**Exercise aim**
The following entries are to be retyped in full, exactly as written.

**Entries provided**
********

/-- The next byte of a stream that has something in progress; an idle one sends a fill pair (R9). -/
def nextByte (s : State) : Byte × State :=
  match s.framer.up with
  | .frame priority (b :: left) => (b, placeFrameByte priority left s)
  | .fill (b :: left) => (b, if left = [] then askQueues s else { s with framer.up := .fill left })
  | .boundary | .frame _ [] | .fill [] => (0#8, { s with framer.up := .fill [0#8] })

/-- The next byte of the stream falls due: a stream idle at a boundary asks the queues first (R9, R127). -/
def upByte (s : State) : Byte × State :=
  match s.framer.up with
  | .boundary => nextByte (askQueues s)
  | .frame .. | .fill _ => nextByte s

/-- The next `n` bytes of the stream, in order. -/
def upBytes : Nat → State → List Byte × State
  | 0, s => ([], s)
  | n + 1, s =>
    let x := upByte s
    let y := upBytes n x.2
    (x.1 :: y.1, y.2)

/-! ## A transmitted symbol -/

/-- The overhead share's byte (R12): the next byte of the message in transmission, or the fill byte. -/
def overheadByte (s : State) : Byte × State :=
  match s.overhead.sending with
  | some x =>
    match x.left with
    | b :: left =>
      (b, { s with overhead.sending := some { x with left := left, cycle := s.time.cycleCount } })
    | [] => (0x00#8, s)
  | none => (0x00#8, s)

/-- The two bytes of a slot upstream: its port's samples when it carries voice, otherwise the idle code (R5, R117);
nothing when it is not laid out. -/
def slotUp (voice1 voice2 : Byte × Byte) (r : SlotRec) : List Byte :=
  let pair := if r.carriesVoice then
      match r.port? with
      | some .p1 => voice1
      | some .p2 => voice2
      | none => idlePair
    else idlePair
  if r.laid then [pair.1, pair.2] else []

/-- The bits of the payload, mapped onto the tones in ascending index from a tone on; a tone with no bits takes none
(R3). -/
def mapTones : Nat → List ToneRec → List Bool → List (Nat × List Bool)
  | _, [], _ => []
  | tone, r :: rest, bits =>
    if r.bits = 0 then mapTones (tone + 1) rest bits
    else (tone, bits.take r.bits) :: mapTones (tone + 1) rest (bits.drop r.bits)

/-- A payload of B bits: the bytes, then pad bits sent as 0 (R4). -/
def padded (total : Nat) (bytes : List Byte) : List Bool :=
  let bits := bytes.flatMap bitsOf
  bits ++ List.replicate (total - bits.length) false

/-- The gains applied to the TX tones from tone 6 (R17). -/
def txGains (bank : List ToneRec) : List (Nat × Int) :=
  (List.range bank.length).map fun i => (firstTone .tx + i, (bank.getD i ⟨0, 0⟩).gain)

/-- The bytes of an upstream symbol in the order of R4, with the state they leave: the overhead share, the slots in the
layout, and the data bytes, none of them in a quiet symbol (R8). -/
def symbolBytes (quiet : Bool) (voice1 voice2 : Byte × Byte) (s : State) : List Byte × State :=
  let o := overheadByte s
  let d := upBytes (dataBytes s.framer.tx quiet) o.2
  (o.1 :: (slotUp voice1 voice2 s.slots.s0 ++ slotUp voice1 voice2 s.slots.s1 ++ d.1), d.2)

/-- An upstream symbol in SERVICE. -/
def compose (voice1 voice2 : Byte × Byte) (s : State) : State :=
  let pos := s.time.symbolCounter
  let t := arbitrate { s with impulse := s.impulse.promoteUp pos }
  let quiet := t.impulse.quietUp pos
  let x := symbolBytes quiet voice1 voice2 t
  let t := if quiet then count .quietSymbols x.2 else x.2
  { t with framer := { t.framer with
    lineOut := .payload (mapTones 6 (s.tones.active .tx) (padded s.framer.tx.b x.1))
    lineGains := txGains (s.tones.active .tx) } }

/-- TRANSMIT_SYMBOL (R4): the upstream symbol of the number about to be received (R1; log entry 10). -/
def execTransmitSymbol (voice1 voice2 : Byte × Byte) (s : State) : Host.Outcome State Fault Refusal :=
  run (whenDue (s.line.state == .service && s.time.symbolNo < 40) (compose voice1 voice2)) s

/-! ## The overhead queue's events -/

/-- A response whose last byte has been carried leaves its channel's list (R191). -/
def dropTaken (r : Response) (l : List ListedResponse) : List ListedResponse :=
  l.eraseP fun e => e.taken && e.response == r

/-- What waits on the sending of a message (R75, R76, R185, R191, R194); `c` is the cycle that carried its last byte. -/
def afterSending (m : Msg) (c : Nat) (s : State) : State :=
  match m with
  | .quietSchedule .. => scheduleSent c s
  | .quietCancel => endDownWindows s
  | .powerLoss _ => powerLossCheck { s with supply.powerLossWaiting := false }
  | .response r => restartDoneSent r { s with mgmt.operator.responses := dropTaken r s.mgmt.operator.responses }
  | _ => s

/-- The message in transmission has ended: the arbiter chooses the next one, and what waited on the sending happens. -/
def messageEnds (x : Sending) (s : State) : State :=
  afterSending x.msg x.cycle (arbitrate { s with overhead.sending := none })

/-- OVERHEAD_MESSAGE_SENT (R12). -/
def execOverheadMessageSent (s : State) : Host.Outcome State Fault Refusal :=
  run (fun s =>
    match s.overhead.sending with
    | some x => if x.left = [] then messageEnds x s else s
    | none => s) s

/-- OVERHEAD_ROOM_FILL (R14): the queue has 16 rooms. -/
def execOverheadRoomFill (s : State) : Host.Outcome State Fault Refusal := run (fillRooms 16) s

/-- R16: a message with a length above 512, or one whose kind the part does not receive or whose content has not the form
its kind requires. -/
def isDiscarded (kind : Byte) (length : Nat) (content : List Byte) : Bool :=
  512 < length || (length == content.length && (readMessage kind content).isNone)

/-- RECEIVED_MESSAGE_DISCARDED (R16): nothing is counted, and the receive side is between messages. -/
def execReceivedMessageDiscarded (kind : Byte) (length : Nat) (content : List Byte) (s : State) :
    Host.Outcome State Fault Refusal :=
  run (whenDue (s.line.state == .service && kind != 0#8 && isDiscarded kind length content) fun s =>
    { s with overhead.received := [] }) s

end Sys2Proof.Machine
end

********

**Solution for this problem**
/-- The next byte of a stream that has something in progress; an idle one sends a fill pair (R9). -/
def nextByte (s : State) : Byte × State :=
  match s.framer.up with
  | .frame priority (b :: left) => (b, placeFrameByte priority left s)
  | .fill (b :: left) => (b, if left = [] then askQueues s else { s with framer.up := .fill left })
  | .boundary | .frame _ [] | .fill [] => (0#8, { s with framer.up := .fill [0#8] })

/-- The next byte of the stream falls due: a stream idle at a boundary asks the queues first (R9, R127). -/
def upByte (s : State) : Byte × State :=
  match s.framer.up with
  | .boundary => nextByte (askQueues s)
  | .frame .. | .fill _ => nextByte s

/-- The next `n` bytes of the stream, in order. -/
def upBytes : Nat → State → List Byte × State
  | 0, s => ([], s)
  | n + 1, s =>
    let x := upByte s
    let y := upBytes n x.2
    (x.1 :: y.1, y.2)

/-! ## A transmitted symbol -/

/-- The overhead share's byte (R12): the next byte of the message in transmission, or the fill byte. -/
def overheadByte (s : State) : Byte × State :=
  match s.overhead.sending with
  | some x =>
    match x.left with
    | b :: left =>
      (b, { s with overhead.sending := some { x with left := left, cycle := s.time.cycleCount } })
    | [] => (0x00#8, s)
  | none => (0x00#8, s)

/-- The two bytes of a slot upstream: its port's samples when it carries voice, otherwise the idle code (R5, R117);
nothing when it is not laid out. -/
def slotUp (voice1 voice2 : Byte × Byte) (r : SlotRec) : List Byte :=
  let pair := if r.carriesVoice then
      match r.port? with
      | some .p1 => voice1
      | some .p2 => voice2
      | none => idlePair
    else idlePair
  if r.laid then [pair.1, pair.2] else []

/-- The bits of the payload, mapped onto the tones in ascending index from a tone on; a tone with no bits takes none
(R3). -/
def mapTones : Nat → List ToneRec → List Bool → List (Nat × List Bool)
  | _, [], _ => []
  | tone, r :: rest, bits =>
    if r.bits = 0 then mapTones (tone + 1) rest bits
    else (tone, bits.take r.bits) :: mapTones (tone + 1) rest (bits.drop r.bits)

/-- A payload of B bits: the bytes, then pad bits sent as 0 (R4). -/
def padded (total : Nat) (bytes : List Byte) : List Bool :=
  let bits := bytes.flatMap bitsOf
  bits ++ List.replicate (total - bits.length) false

/-- The gains applied to the TX tones from tone 6 (R17). -/
def txGains (bank : List ToneRec) : List (Nat × Int) :=
  (List.range bank.length).map fun i => (firstTone .tx + i, (bank.getD i ⟨0, 0⟩).gain)

/-- The bytes of an upstream symbol in the order of R4, with the state they leave: the overhead share, the slots in the
layout, and the data bytes, none of them in a quiet symbol (R8). -/
def symbolBytes (quiet : Bool) (voice1 voice2 : Byte × Byte) (s : State) : List Byte × State :=
  let o := overheadByte s
  let d := upBytes (dataBytes s.framer.tx quiet) o.2
  (o.1 :: (slotUp voice1 voice2 s.slots.s0 ++ slotUp voice1 voice2 s.slots.s1 ++ d.1), d.2)

/-- An upstream symbol in SERVICE. -/
def compose (voice1 voice2 : Byte × Byte) (s : State) : State :=
  let pos := s.time.symbolCounter
  let t := arbitrate { s with impulse := s.impulse.promoteUp pos }
  let quiet := t.impulse.quietUp pos
  let x := symbolBytes quiet voice1 voice2 t
  let t := if quiet then count .quietSymbols x.2 else x.2
  { t with framer := { t.framer with
    lineOut := .payload (mapTones 6 (s.tones.active .tx) (padded s.framer.tx.b x.1))
    lineGains := txGains (s.tones.active .tx) } }

/-- TRANSMIT_SYMBOL (R4): the upstream symbol of the number about to be received (R1; log entry 10). -/
def execTransmitSymbol (voice1 voice2 : Byte × Byte) (s : State) : Host.Outcome State Fault Refusal :=
  run (whenDue (s.line.state == .service && s.time.symbolNo < 40) (compose voice1 voice2)) s

/-! ## The overhead queue's events -/

/-- A response whose last byte has been carried leaves its channel's list (R191). -/
def dropTaken (r : Response) (l : List ListedResponse) : List ListedResponse :=
  l.eraseP fun e => e.taken && e.response == r

/-- What waits on the sending of a message (R75, R76, R185, R191, R194); `c` is the cycle that carried its last byte. -/
def afterSending (m : Msg) (c : Nat) (s : State) : State :=
  match m with
  | .quietSchedule .. => scheduleSent c s
  | .quietCancel => endDownWindows s
  | .powerLoss _ => powerLossCheck { s with supply.powerLossWaiting := false }
  | .response r => restartDoneSent r { s with mgmt.operator.responses := dropTaken r s.mgmt.operator.responses }
  | _ => s

/-- The message in transmission has ended: the arbiter chooses the next one, and what waited on the sending happens. -/
def messageEnds (x : Sending) (s : State) : State :=
  afterSending x.msg x.cycle (arbitrate { s with overhead.sending := none })

/-- OVERHEAD_MESSAGE_SENT (R12). -/
def execOverheadMessageSent (s : State) : Host.Outcome State Fault Refusal :=
  run (fun s =>
    match s.overhead.sending with
    | some x => if x.left = [] then messageEnds x s else s
    | none => s) s

/-- OVERHEAD_ROOM_FILL (R14): the queue has 16 rooms. -/
def execOverheadRoomFill (s : State) : Host.Outcome State Fault Refusal := run (fillRooms 16) s

/-- R16: a message with a length above 512, or one whose kind the part does not receive or whose content has not the form
its kind requires. -/
def isDiscarded (kind : Byte) (length : Nat) (content : List Byte) : Bool :=
  512 < length || (length == content.length && (readMessage kind content).isNone)

/-- RECEIVED_MESSAGE_DISCARDED (R16): nothing is counted, and the receive side is between messages. -/
def execReceivedMessageDiscarded (kind : Byte) (length : Nat) (content : List Byte) (s : State) :
    Host.Outcome State Fault Refusal :=
  run (whenDue (s.line.state == .service && kind != 0#8 && isDiscarded kind length content) fun s =>
    { s with overhead.received := [] }) s

end Sys2Proof.Machine
end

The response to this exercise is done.